Полёты во сне и наяву
Собирая материал для этого очерка, я предполагала, что напишу историю о жизни художника. А получилось о любви — трогательной и немного нереальной. Одним словом, настоящей любви...
Свидание вслепую
С творчеством Бориса ЛЕСНЯКА я познакомилась после того как на моём рабочем столе появился пресс-релиз с приглашением на выставку. Разыскав в интернете несколько работ художника, я решила побеседовать с ним. Он согласился. Правда, на оговорённую встречу я шла с опаской: во-первых, смущал угрюмый автопортрет, который художник разместил в соцсетях, а во-вторых, хрипловатый и, как мне показалось, немного недовольный голос Бориса, который я услышала по телефону...
Приехав в назначенное место, я напряжённо оглядывалась по сторонам. И вскоре рядом вырос малоприятный, весь в наколках тип.
«Неужели он?..» — пронеслось в моей голове.
— Здравствуйте! А я вас давно жду, — вдруг услышала я за своей спиной и, обернувшись, облегчённо вздохнула.
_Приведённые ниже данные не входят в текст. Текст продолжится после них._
/-- BEXTM: the field at bit rb of the frame at data address ra. -/
def execTahrBextm (seq : Nat) (upset : TahrUpset) (s : State) : Host.Outcome State Fault Refusal :=
  .next (s.tahrRun seq 0x12 upset (fun s x w pc =>
    let n := bits w 9 5 + 1
    let pos := x.reg (wRb w)
    let sp := fieldSpan (bit w 8) pos n
    tahrLoad s seq x pc (x.reg (wRa w) + sp.1) sp.2 1 (fun x bs =>
      x.put (wRd w) (readField (bit w 8) (bit w 7) pos n sp.1 bs))))

/-- BINSM: the low bits of rd go into the field at bit rb of the frame at data address ra. -/
def execTahrBinsm (seq : Nat) (upset : TahrUpset) (s : State) : Host.Outcome State Fault Refusal :=
  .next (s.tahrRun seq 0x13 upset (fun s x w pc =>
    let n := bits w 9 5 + 1
    let pos := x.reg (wRb w)
    let sp := fieldSpan (bit w 8) pos n
    let a := x.reg (wRa w) + sp.1
    if 0x10000 < a + sp.2 ∨ tahrRange (siteOf seq) true a sp.2 = false then .fault E.tsqAddress a
    else
      match s.tahrBytes seq a sp.2 with
      | (t, none) => .faultIn t E.tsqAddress a
      | (t, some bs) => .done (t.tahrWrite seq a (writeField (bit w 8) pos n sp.1 (x.reg (wRd w)) bs)) (tahrNext pc)))

def execTahrRscl (seq : Nat) (upset : TahrUpset) (s : State) : Host.Outcome State Fault Refusal :=
  .next (s.tahrRun seq 0x14 upset (fun s x w pc =>
    tahrLoad s seq x pc (x.reg (wRb w)) 16 4 (fun x bs => x.rescale (wRd w) (x.reg (wRa w)) (bits w 9 5) bs)))

/-- TLX: an entry by its index; a width code that no rule names gives a free value. -/
def execTahrTlx (seq : Nat) (upset : TahrUpset) (s : State) : Host.Outcome State Fault Refusal :=
  .next (s.tahrRun seq 0x15 upset (fun s x w pc =>
    let t := x.reg (wRb w)
    if t % 4 ≠ 0 ∨ 0x10000 < t + 8 ∨ tahrRange (siteOf seq) false t 8 = false then .fault E.tsqAddress t
    else
      match s.tahrBytes seq t 8 with
      | (q, none) => .faultIn q E.tsqAddress t
      | (q, some bs) =>
        let i := x.reg (wRa w)
        let width := bits (leAt bs 0 4) 16 2
        if leAt bs 0 2 ≤ i then
          .done (q.setTahrSeq seq { x.put (wRd w) (leAt bs 4 4) with miss := true }) (tahrNext pc)
        else if width = 3 then
          let r := q.fresh 32
          .done (r.2.setTahrSeq seq (x.put (wRd w) r.1)) (tahrNext pc)
        else tahrLoad q seq x pc (t + 8 + i * 2 ^ width) (2 ^ width) 1 (fun x bs => x.put (wRd w) (leNat bs))))

/-- A binary search for a key among count pairs at an address: the state after its reads, and the value found; none
outside where an address may not be read. -/
def State.keyedSearch (s : State) (seq a key lo hi : Nat) : Nat → State × Option (Option Nat)
  | 0 => (s, some none)
  | fuel + 1 =>
    if hi ≤ lo then (s, some none)
    else
      let mid := (lo + hi) / 2
      let p := a + 8 * mid
      if 0x10000 < p + 8 ∨ tahrRange (siteOf seq) false p 8 = false then (s, none)
      else
        match s.tahrBytes seq p 8 with
        | (t, none) => (t, none)
        | (t, some bs) =>
          let k := leAt bs 0 4
          if k = key then (t, some (some (leAt bs 4 4)))
          else if k < key then t.keyedSearch seq a key (mid + 1) hi fuel
          else t.keyedSearch seq a key lo mid fuel

def execTahrTlk (seq : Nat) (upset : TahrUpset) (s : State) : Host.Outcome State Fault Refusal :=
  .next (s.tahrRun seq 0x16 upset (fun s x w pc =>
    let t := x.reg (wRb w)
    if t % 4 ≠ 0 ∨ 0x10000 < t + 8 ∨ tahrRange (siteOf seq) false t 8 = false then .fault E.tsqAddress t
    else
      match s.tahrBytes seq t 8 with
      | (q, none) => .faultIn q E.tsqAddress t
      | (q, some bs) =>
        match q.keyedSearch seq (t + 8) (x.reg (wRa w)) 0 (leAt bs 0 2) 17 with
        | (q, none) => .faultIn q E.tsqAddress t
        | (q, some (some v)) => .done (q.setTahrSeq seq (x.put (wRd w) v)) (tahrNext pc)
        | (q, some none) =>
          .done (q.setTahrSeq seq { x.put (wRd w) (leAt bs 4 4) with miss := true }) (tahrNext pc)))

def execTahrCrcm (seq : Nat) (upset : TahrUpset) (s : State) : Host.Outcome State Fault Refusal :=
  .next (s.tahrRun seq 0x18 upset (fun s x w pc =>
    let n := x.reg (wRb w)
    if 2048 < n then
      let r := s.fresh 32
      .done (r.2.setTahrSeq seq (x.put (wRd w) r.1)) (tahrNext pc)
    else tahrLoad s seq x pc (x.reg (wRa w)) n 1 (fun x bs =>
      x.put (wRd w) (crcOf (tahrCrcSpec (bits w 9 2) (x.reg (wRd w))) bs))))

/-! ### Control (R346) -/

def execTahrBr (seq : Nat) (upset : TahrUpset) (s : State) : Host.Outcome State Fault Refusal :=
  .next (s.tahrRun seq 0x20 upset (fun s x w pc =>
    if tahrCond (wRd w) (x.reg (wRa w)) (x.reg (wRb w)) then tahrJump s x (pc + signed (bits w 0 14) 14)
    else .done s (tahrNext pc)))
Передо мной стоял обаятельный, опрятно одетый мужчина, ничуть не напоминающий свою «электронную» версию.
— А что же это у вас аватар такой грозный? — укоризненно произнесла я, когда мы направились к его дому.
— Ну я же фантастические картины пишу. Поэтому и аватар такой, с фантазией, — с улыбкой объяснил художник. — И извините за голос — попал под дождь, заболел, поэтому и на встречу согласился с неохотой...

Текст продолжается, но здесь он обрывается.